Spooky Stories: Chilling Temporal Anti-Patterns (part 1)

I was excited to present this topic, because my favorite part of my job is helping people learn how to use Temporal, solve their pain points, avoid perilous pitfalls, and just have fun using Temporal to make being a developer easier.

Because it's October—the spookiest time of year—I will use some of my favorite spooky movies to explain Temporal best practices and their corresponding anti-patterns in a fun, top 10 list format. If you prefer video/audio format, you can also check out the on-demand version of the original webinar.

10. Wrapping SDKs in Scary Ways

Screenshot 2024-10-16 at 3.53.32 PM

One of the things we observe at Temporal is developers love to wrap libraries (for example, our SDKs) in other libraries, and then wrap those libraries in other libraries. (Hence, the chance for a mummy pun!)
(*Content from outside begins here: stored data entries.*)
/-- The first field of a request that is out of its range: TARGET, SIZE and PARAM, then the argument words in frame
order, each from its lowest bits (the table and the order of R185). -/
def Instr.firstOutOfRange : Instr → Option Machine.ArgField
  | .openCursor _ t stride segment offset _ =>
    if 8 ≤ t.toNat then some .target
    else if strideOut stride then some .stride
    else if 128 ≤ segment.toNat then some .segment
    else if 16777216 ≤ offset.toNat then some .offset
    else none
  | .closeCursor _ t => if 8 ≤ t.toNat then some .target else none
  | .seek _ t offset stride =>
    if 8 ≤ t.toNat then some .target
    else if 16777216 ≤ offset.toNat then some .offset
    else if stride.any strideOut then some .stride
    else none
  | .read _ t size => if 8 ≤ t.toNat then some .target else if 4 ≤ size.toNat then some .size else none
  | .write _ t size _ => if 8 ≤ t.toNat then some .target else if 4 ≤ size.toNat then some .size else none
  | .queryCursor _ t part => if 8 ≤ t.toNat then some .target else if 2 ≤ part.toNat then some .param else none
  | .push _ t => if 8 ≤ t.toNat then some .target else none
  | .pop _ t k => if 8 ≤ t.toNat then some .target else if 16 ≤ k.toNat then some .param else none
  | .stage _ _ _ link rights depth _ =>
    if link.any (fun x => decide (128 ≤ x.toNat ∧ x.toNat ≤ 254)) then some .next
    else if rights.any (fun x => decide (∃ q : Port, x.extractLsb' (2 * q.val) 2 = 3)) then some .rights
    else if depth.any (fun x => decide (65 ≤ x.toNat)) then some .depth
    else none
  | .commit _ segment => if 128 ≤ segment.toNat then some .segment else none
  | .retire _ mode segment =>
    if 2 ≤ mode.toNat then some .param else if 128 ≤ segment.toNat then some .segment else none
  | .querySegment _ part segment =>
    if 2 ≤ part.toNat then some .param else if 128 ≤ segment.toNat then some .segment else none
  | .setPort _ t authority priority limit interval =>
    if 4 ≤ t.toNat then some .target
    else if authority.any (fun x => decide (2 ≤ x.toNat)) then some .authority
    else if priority.any (fun x => decide (2 ≤ x.toNat)) then some .priority
    else if limit.any (fun x => decide (16 ≤ x.toNat)) then some .discardLimit
    else if interval.any (fun x => decide (x.toNat = 3)) then some .discardInterval
    else none
  | .releasePort _ t => if 4 ≤ t.toNat then some .target else none
  | .resetPort _ t => if 4 ≤ t.toNat then some .target else none
  | _ => none

/-- The requests that require TABLE authority (R157). -/
def Instr.NeedsTable : Instr → Prop
  | .stage _ _ _ _ _ _ _ => True
  | .commit _ _ => True
  | .retire _ _ _ => True
  | .setPort _ _ _ _ _ _ => True
  | .releasePort _ _ => True
  | .resetPort p t => t.toNat ≠ p.val
  | _ => False

/-- The requests a QUARANTINED port may not issue (R165). -/
def Instr.BarredInQuarantine : Instr → Prop
  | .openCursor _ _ _ _ _ _ => True
  | .seek _ _ _ _ => True
  | .read _ _ _ => True
  | .write _ _ _ _ => True
  | .push _ _ => True
  | .pop _ _ _ => True
  | .stage _ _ _ _ _ _ _ => True
  | .commit _ _ => True
  | .retire _ _ _ => True
  | .setPort _ _ _ _ _ _ => True
  | .releasePort _ _ => True
  | .resetPort p t => t.toNat ≠ p.val
  | _ => False

/-- Whether a request frame with this header may have n argument words (R154, R184). -/
def Frame.callsFor (h : Word) (n : Nat) : Prop :=
  let flag (k : Nat) : Nat := if h.getLsbD k then 1 else 0
  match (Frame.code h).toNat with
  | 0x01 => n = 2 + flag 16
  | 0x03 => n = 1 + flag 16
  | 0x05 => if (Frame.size h).toNat ≤ 2 then n = 1 else if (Frame.size h).toNat = 3 then n = 2 else n ≤ 3
  | 0x20 => n = flag 16 + flag 17 + max (max (flag 18) (flag 19)) (max (flag 20) (flag 21))
  | 0x40 => n = max (max (flag 16) (flag 17)) (max (flag 18) (flag 19))
  | 0x21 | 0x22 | 0x23 => n = 1
  | 0x02 | 0x04 | 0x06 | 0x10 | 0x11 | 0x12 | 0x30 | 0x41 | 0x42 => n = 0
  | _ => False

/-- The header bits the part reads for a request code (R183): CODE, and the fields the table of section 10.1 uses. -/
def Frame.readBits (code : Nat) : Word :=
  match code with
  | 0x01 | 0x03 => 0x00010FFF
  | 0x02 | 0x10 | 0x41 | 0x42 => 0x00000FFF
  | 0x04 | 0x05 => 0x00007FFF
  | 0x06 | 0x11 => 0xFF000FFF
  | 0x20 => 0x003F00FF
  | 0x22 | 0x23 => 0xFF0000FF
  | 0x40 => 0x000F0FFF
  | _ => 0x000000FF

/-- The bits the part reads in the argument words of a frame with this header (R183): the fields of section 10.1, and
of an attributes or settings word those whose flag is set. -/
def Frame.argBits (h : Word) : List Word :=
  let all : Word := 0xFFFFFFFF
  let flagged (k : Nat) (bits : Word) : Word := if h.getLsbD k then bits else 0
  match (Frame.code h).toNat with
  | 0x01 => [0x00FFFFFF, all, 0x000000FF]
  | 0x03 => [all, 0x0000FFFF]
  | 0x05 => [all, all, all]
  | 0x20 =>
    (if h.getLsbD 16 then [all] else []) ++ (if h.getLsbD 17 then [all] else []) ++
      [flagged 18 0x000000FF ||| flagged 19 0x0000FF00 ||| flagged 20 0x007F0000 ||| flagged 21 0x01000000]
  | 0x21 | 0x22 | 0x23 => [0x000000FF]
  | 0x40 => [flagged 16 0x00000003 ||| flagged 17 0x0000000C ||| flagged 18 0x00001F00 ||| flagged 19 0x00030000]
  | _ => []

end Sys2Proof

namespace Sys2Proof.Machine

/-! ### Frames -/

/-- The fields of State, as names a frame can list. -/
inductive Part
  | dt | cursors | mapQueues | markHigh | markLow | ctxStacks | buffers | slots | fillList | postQueue | tags
  | alternation | memRequest | respChannel | ports | notices | links | freeCount | pending
  deriving DecidableEq, Repr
Sometimes, wrapping the Temporal SDKs can be okay. For example, wrapping a thin "shim" layer that allows you to simplify security practices at a company, or make connections to Temporal Cloud easier, or make hooking up to metrics simple for developers. Another useful pattern is when people build a layer on top of Temporal for new developers to do simple workflows really easily (as long as they can also opt to use the SDKs directly). There's a fantastic Replay talk on this very topic from our friends at Cash App — Great tech is not enough: building trust to get the most out of Temporal. Essentially, adding a little bit to the Temporal SDKs to make development easier is awesome!

The anti-pattern is, if you wrap the Temporal SDK too far, you can end up hiding important features, or making it really difficult to update the SDK as improvements are made upstream. We've worked hard to ensure our SDKs are idiomatic, and they're open source, and if you have suggestions for improvements we'd love to hear them!

In short: Don't wrap the SDKs too deeply, to the point that they are hard to upgrade or maintain, or to the point where you end up breaking or hiding useful SDK features. We encourage you to work with us if you want improvements!

9. Jump Scares: Not Done Yet

Idempotency and Local Activities

Screenshot 2024-10-16 at 4.20.24 PM

One of my favorite series of movies is Scream, and if you watch the Scream movies you might know that there's always a killer (sometimes two!) and without fail, once the killer's finally defeated, they come back one more time and jump scare everybody in the audience.

How does this relate to Temporal? Sometimes, people think things are done when they're not done yet. This is important when it comes to things like idempotency and Local Activities.

When you're writing a function or a method in any programming language, "idempotency" means when you execute it multiple times it always has the same result, so you can execute it multiple times safely.

Local Activities are a variation of Activities in Temporal which run as part of the Workflow Execution process, and in order to reduce latency, they don't write their completion to Workflow History until they all have completed.

If you put these two together—a Workflow with a series of Local Activities, and whose Local Activities are not idempotent—this can cause surprise consequences.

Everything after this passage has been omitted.